From the records below, transcribe exactly the lines that begin at the line with "in order. -/" and end at the line with "def State.heldAt (s", both included.
[SUPPLIED RECORDS]
/-- Effects one after the other. -/
def Eff.all : List Eff → Eff
  | [] => .skip
  | [p] => p
  | p :: rest => .seq p (Eff.all rest)

/-- The effect, if the condition holds. -/
def Eff.when (b : Bool) (p : Eff) : Eff := if b then p else .skip

/-- An effect for each element, in order. -/
def Eff.each {α : Type} (xs : List α) (f : α → Eff) : Eff :=
  match xs with
  | [] => .skip
  | x :: rest => .seq (f x) (Eff.each rest f)

/-- The outcome of a command whose meaning is an effect, with or without power. -/
def Eff.always (p : Eff) (s : State) : Host.Outcome State Fault Refusal := .next (p.run s)

/-- The outcome of a command whose meaning is an effect: a module that is OFF does nothing (R475). -/
def Eff.done (p : Eff) (s : State) : Host.Outcome State Fault Refusal := .next (if s.power = .off then s else p.run s)

/-- Entry `k` of `State.regs`. -/
def State.regsAt (s : State) (k : Nat) : Word := Map.get dfltRegs s.regs k

/-- Entry `k` of `State.shadows`. -/
def State.shadowsAt (s : State) (k : Nat) : Option Word := Map.get dfltShadows s.shadows k

/-- Entry `k` of `State.mem`. -/
def State.memAt (s : State) (k : Nat) : Byte := Map.get dfltMem s.mem k

/-- Entry `k` of `State.check`. -/
def State.checkAt (s : State) (k : Nat) : BitVec 16 := Map.get dfltCheck s.check k

/-- Entry `k` of `State.marks`. -/
def State.marksAt (s : State) (k : Nat) : SramMark := Map.get dfltMarks s.marks k

/-- Entry `k` of `State.hostMem`. -/
def State.hostMemAt (s : State) (k : Nat) : Byte := Map.get dfltHostMem s.hostMem k

/-- Entry `k` of `State.msix`. -/
def State.msixAt (s : State) (k : Nat) : MsixEntry := Map.get dfltMsix s.msix k

/-- Entry `k` of `State.mon`. -/
def State.monAt (s : State) (k : Nat) : MonCap := Map.get dfltMon s.mon k

/-- Entry `k` of `State.cache`. -/
def State.cacheAt (s : State) (k : Nat) : List ScLine := Map.get dfltCache s.cache k

/-- Entry `k` of `State.tagLost`. -/
def State.tagLostAt (s : State) (k : Nat) : Bool := Map.get dfltTagLost s.tagLost k

/-- Entry `k` of `State.tracker`. -/
def State.trackerAt (s : State) (k : Nat) : List TrackRow := Map.get dfltTracker s.tracker k

/-- Entry `k` of `State.spares`. -/
def State.sparesAt (s : State) (k : Nat) : List Nat := Map.get dfltSpares s.spares k

/-- Entry `k` of `State.held`. -/
def State.heldAt (s : State) (k : Nat) : List HeldReq := Map.get dfltHeld s.held k

/-- Entry `k` of `State.granted`. -/
def State.grantedAt (s : State) (k : Nat) : List Agent := Map.get dfltGranted s.granted k

/-- Entry `k` of `State.heldParts`. -/
def State.heldPartsAt (s : State) (k : Nat) : List (Nat × Resp) := Map.get dfltHeldParts s.heldParts k

/-- Entry `k` of `State.rxWait`. -/
def State.rxWaitAt (s : State) (k : Nat) : Option (Nat × RxPkt) := Map.get dfltRxWait s.rxWait k

/-- Entry `k` of `State.hopBuf`. -/
def State.hopBufAt (s : State) (k : Nat) : List (Nat × List Byte) := Map.get dfltHopBuf s.hopBuf k

/-- Entry `k` of `State.parityCount`. -/
def State.parityCountAt (s : State) (k : Nat) : Nat := Map.get dfltParityCount s.parityCount k

/-- Entry `k` of `State.gwSeq`. -/
def State.gwSeqAt (s : State) (k : Nat) : Nat := Map.get dfltGwSeq s.gwSeq k

/-- Entry `k` of `State.gwSpray`. -/
def State.gwSprayAt (s : State) (k : Nat) : Int := Map.get dfltGwSpray s.gwSpray k

/-- Entry `k` of `State.waiters`. -/
def State.waitersAt (s : State) (k : Nat) : List Nat := Map.get dfltWaiters s.waiters k

/-- Entry `k` of `State.waitSince`. -/
def State.waitSinceAt (s : State) (k : Nat) : Nat := Map.get dfltWaitSince s.waitSince k

/-- Entry `k` of `State.buRound`. -/
def State.buRoundAt (s : State) (k : Nat) : Nat := Map.get dfltBuRound s.buRound k

/-- Entry `k` of `State.relSeen`. -/
def State.relSeenAt (s : State) (k : Nat) : Nat := Map.get dfltRelSeen s.relSeen k

/-- Entry `k` of `State.loads`. -/
def State.loadsAt (s : State) (k : Nat) : List Access := Map.get dfltLoads s.loads k

/-- Entry `k` of `State.icache`. -/
def State.icacheAt (s : State) (k : Nat) : List IcLine := Map.get dfltIcache s.icache k

/-- Entry `k` of `State.rrLast`. -/
def State.rrLastAt (s : State) (k : Nat) : Nat := Map.get dfltRrLast s.rrLast k

/-- Entry `k` of `State.thrStep`. -/
def State.thrStepAt (s : State) (k : Nat) : Nat := Map.get dfltThrStep s.thrStep k

/-- Entry `k` of `State.vecQ`. -/
def State.vecQAt (s : State) (k : Nat) : List VecOp := Map.get dfltVecQ s.vecQ k

/-- Entry `k` of `State.qeQ`. -/
def State.qeQAt (s : State) (k : Nat) : List QeDesc := Map.get dfltQeQ s.qeQ k

/-- Entry `k` of `State.qeSubs`. -/
def State.qeSubsAt (s : State) (k : Nat) : List QeSub := Map.get dfltQeSubs s.qeSubs k

/-- Entry `k` of `State.qeFlush`. -/
def State.qeFlushAt (s : State) (k : Nat) : List Nat := Map.get dfltQeFlush s.qeFlush k

/-- Entry `k` of `State.routeSlot`. -/
def State.routeSlotAt (s : State) (k : Nat) : Nat := Map.get dfltRouteSlot s.routeSlot k

/-- Entry `k` of `State.stallSince`. -/
def State.stallSinceAt (s : State) (k : Nat) : Nat := Map.get dfltStallSince s.stallSince k

/-- Entry `k` of `State.passQ`. -/
def State.passQAt (s : State) (k : Nat) : List Pass := Map.get dfltPassQ s.passQ k

/-- Entry `k` of `State.feedAt`. -/
def State.feedAtAt (s : State) (k : Nat) : Nat := Map.get dfltFeedAt s.feedAt k

/-- Entry `k` of `State.refRow`. -/
def State.refRowAt (s : State) (k : Nat) : Nat := Map.get dfltRefRow s.refRow k

/-- Entry `k` of `State.scrubRun`. -/
def State.scrubRunAt (s : State) (k : Nat) : Option (Nat × Nat × Nat) := Map.get dfltScrubRun s.scrubRun k

/-- Entry `k` of `State.buQ`. -/
def State.buQAt (s : State) (k : Nat) : List BuCmd := Map.get dfltBuQ s.buQ k

/-- Entry `k` of `State.buBuf`. -/
def State.buBufAt (s : State) (k : Nat) : BufWord := Map.get dfltBuBuf s.buBuf k

/-- Entry `k` of `State.buBook`. -/
def State.buBookAt (s : State) (k : Nat) : List (Byte × Bool) := Map.get dfltBuBook s.buBook k

/-- Entry `k` of `State.buSlot`. -/
def State.buSlotAt (s : State) (k : Nat) : Nat := Map.get dfltBuSlot s.buSlot k

/-- Entry `k` of `State.yieldAt`. -/
def State.yieldAtAt (s : State) (k : Nat) : Nat := Map.get dfltYieldAt s.yieldAt k

/-- Entry `k` of `State.kvtQ`. -/
def State.kvtQAt (s : State) (k : Nat) : List KvOp := Map.get dfltKvtQ s.kvtQ k

/-- Entry `k` of `State.kvtEnd`. -/
def State.kvtEndAt (s : State) (k : Nat) : Option (Nat × Nat × Nat) := Map.get dfltKvtEnd s.kvtEnd k

/-- Entry `k` of `State.kvtMigQ`. -/
def State.kvtMigQAt (s : State) (k : Nat) : List KvMove := Map.get dfltKvtMigQ s.kvtMigQ k

/-- Entry `k` of `State.kvtMoves`. -/
def State.kvtMovesAt (s : State) (k : Nat) : List KvMove := Map.get dfltKvtMoves s.kvtMoves k

/-- Entry `k` of `State.kvtFrees`. -/
def State.kvtFreesAt (s : State) (k : Nat) : List Nat := Map.get dfltKvtFrees s.kvtFrees k

/-- Entry `k` of `State.kvtStaged`. -/
def State.kvtStagedAt (s : State) (k : Nat) : List KvStaged := Map.get dfltKvtStaged s.kvtStaged k

/-- Entry `k` of `State.gdRetrain`. -/
def State.gdRetrainAt (s : State) (k : Nat) : Nat := Map.get dfltGdRetrain s.gdRetrain k

/-- Entry `k` of `State.fetchAt`. -/
def State.fetchAtAt (s : State) (k : Nat) : Nat := Map.get dfltFetchAt s.fetchAt k

/-- Entry `k` of `State.cqAgg`. -/
def State.cqAggAt (s : State) (k : Nat) : Nat × Nat := Map.get dfltCqAgg s.cqAgg k

/-- Entry `k` of `State.linkDown`. -/
def State.linkDownAt (s : State) (k : Nat) : Nat := Map.get dfltLinkDown s.linkDown k

/-- Entry `k` of `State.pmKey`. -/
def State.pmKeyAt (s : State) (k : Nat) : List Byte := Map.get dfltPmKey s.pmKey k

/-- Entry `k` of `State.pmFlash`. -/
def State.pmFlashAt (s : State) (k : Nat) : List Byte := Map.get dfltPmFlash s.pmFlash k

/-- Entry `k` of `State.pmMark`. -/
def State.pmMarkAt (s : State) (k : Nat) : Nat := Map.get dfltPmMark s.pmMark k

/-- Entry `k` of `State.seqs`. -/
def State.seqsAt (s : State) (k : Nat) : Option SeqRec := Map.get dfltSeqs s.seqs k

/-- Entry `k` of `State.dispatchLog`. -/
def State.dispatchLogAt (s : State) (k : Nat) : List Byte := Map.get dfltDispatchLog s.dispatchLog k

/-- Entry `k` of `State.franks`. -/
def State.franksAt (s : State) (k : Nat) : List Byte := Map.get dfltFranks s.franks k

/-- Entry `k` of `State.agreed`. -/
def State.agreedAt (s : State) (k : Nat) : Nat := Map.get dfltAgreed s.agreed k

/-- Entry `k` of `State.perst`. -/
def State.perstAt (s : State) (k : Nat) : Bool := Map.get dfltPerst s.perst k

/-- Entry `k` of `State.dlEnd`. -/
def State.dlEndAt (s : State) (k : Nat) : DlEnd := Map.get dfltDlEnd s.dlEnd k

/-- Entry `k` of `State.dlFail`. -/
def State.dlFailAt (s : State) (k : Nat) : Nat × Nat := Map.get dfltDlFail s.dlFail k

/-- Entry `k` of `State.dlOld`. -/
def State.dlOldAt (s : State) (k : Nat) : Nat := Map.get dfltDlOld s.dlOld k

/-- Entry `k` of `State.overAt`. -/
def State.overAtAt (s : State) (k : Nat) : Nat := Map.get dfltOverAt s.overAt k

/-- Entry `k` of `State.stepEnd`. -/
def State.stepEndAt (s : State) (k : Nat) : Nat := Map.get dfltStepEnd s.stepEnd k

/-- Entry `k` of `State.stepAt`. -/
def State.stepAtAt (s : State) (k : Nat) : Nat := Map.get dfltStepAt s.stepAt k

/-- Entry `k` of `State.gwNext`. -/
def State.gwNextAt (s : State) (k : Nat) : Nat := Map.get dfltGwNext s.gwNext k

/-- Entry `k` of `State.gwHold`. -/
def State.gwHoldAt (s : State) (k : Nat) : List RxPkt := Map.get dfltGwHold s.gwHold k

/-- Entry `k` of `State.gwRefused`. -/
def State.gwRefusedAt (s : State) (k : Nat) : Nat := Map.get dfltGwRefused s.gwRefused k

/-- Entry `k` of `State.xqDesc`. -/
def State.xqDescAt (s : State) (k : Nat) : List Byte := Map.get dfltXqDesc s.xqDesc k

/-- Entry `k` of `State.bar2`. -/
def State.bar2At (s : State) (k : Nat) : Nat := Map.get dfltBar2 s.bar2 k

/-- Entry `k` of `State.suspects`. -/
def State.suspectsAt (s : State) (k : Nat) : List Nat := Map.get dfltSuspects s.suspects k

/-- Entry `k` of `State.disagreed`. -/
def State.disagreedAt (s : State) (k : Nat) : Bool := Map.get dfltDisagreed s.disagreed k

/-- Entry `k` of `State.soundings`. -/
def State.soundingsAt (s : State) (k : Nat) : List (Nat × Int) := Map.get dfltSoundings s.soundings k

/-- Entry `k` of `State.residuals`. -/
def State.residualsAt (s : State) (k : Nat) : List Int := Map.get dfltResiduals s.residuals k

/-- Entry `k` of `State.foretold`. -/
def State.foretoldAt (s : State) (k : Nat) : Bool := Map.get dfltForetold s.foretold k

/-- Entry `k` of `State.rotAt`. -/
def State.rotAtAt (s : State) (k : Nat) : Nat := Map.get dfltRotAt s.rotAt k

/-- Entry `k` of `State.ceCount`. -/
def State.ceCountAt (s : State) (k : Nat) : CeRec := Map.get dfltCeCount s.ceCount k

end Sys2Proof.Machine
end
[/SUPPLIED RECORDS]
ANSWER SPACE:
/-- An effect for each element, in order. -/
def Eff.each {α : Type} (xs : List α) (f : α → Eff) : Eff :=
  match xs with
  | [] => .skip
  | x :: rest => .seq (f x) (Eff.each rest f)

/-- The outcome of a command whose meaning is an effect, with or without power. -/
def Eff.always (p : Eff) (s : State) : Host.Outcome State Fault Refusal := .next (p.run s)

/-- The outcome of a command whose meaning is an effect: a module that is OFF does nothing (R475). -/
def Eff.done (p : Eff) (s : State) : Host.Outcome State Fault Refusal := .next (if s.power = .off then s else p.run s)

/-- Entry `k` of `State.regs`. -/
def State.regsAt (s : State) (k : Nat) : Word := Map.get dfltRegs s.regs k

/-- Entry `k` of `State.shadows`. -/
def State.shadowsAt (s : State) (k : Nat) : Option Word := Map.get dfltShadows s.shadows k

/-- Entry `k` of `State.mem`. -/
def State.memAt (s : State) (k : Nat) : Byte := Map.get dfltMem s.mem k

/-- Entry `k` of `State.check`. -/
def State.checkAt (s : State) (k : Nat) : BitVec 16 := Map.get dfltCheck s.check k

/-- Entry `k` of `State.marks`. -/
def State.marksAt (s : State) (k : Nat) : SramMark := Map.get dfltMarks s.marks k

/-- Entry `k` of `State.hostMem`. -/
def State.hostMemAt (s : State) (k : Nat) : Byte := Map.get dfltHostMem s.hostMem k

/-- Entry `k` of `State.msix`. -/
def State.msixAt (s : State) (k : Nat) : MsixEntry := Map.get dfltMsix s.msix k

/-- Entry `k` of `State.mon`. -/
def State.monAt (s : State) (k : Nat) : MonCap := Map.get dfltMon s.mon k

/-- Entry `k` of `State.cache`. -/
def State.cacheAt (s : State) (k : Nat) : List ScLine := Map.get dfltCache s.cache k

/-- Entry `k` of `State.tagLost`. -/
def State.tagLostAt (s : State) (k : Nat) : Bool := Map.get dfltTagLost s.tagLost k

/-- Entry `k` of `State.tracker`. -/
def State.trackerAt (s : State) (k : Nat) : List TrackRow := Map.get dfltTracker s.tracker k

/-- Entry `k` of `State.spares`. -/
def State.sparesAt (s : State) (k : Nat) : List Nat := Map.get dfltSpares s.spares k

/-- Entry `k` of `State.held`. -/
def State.heldAt (s : State) (k : Nat) : List HeldReq := Map.get dfltHeld s.held k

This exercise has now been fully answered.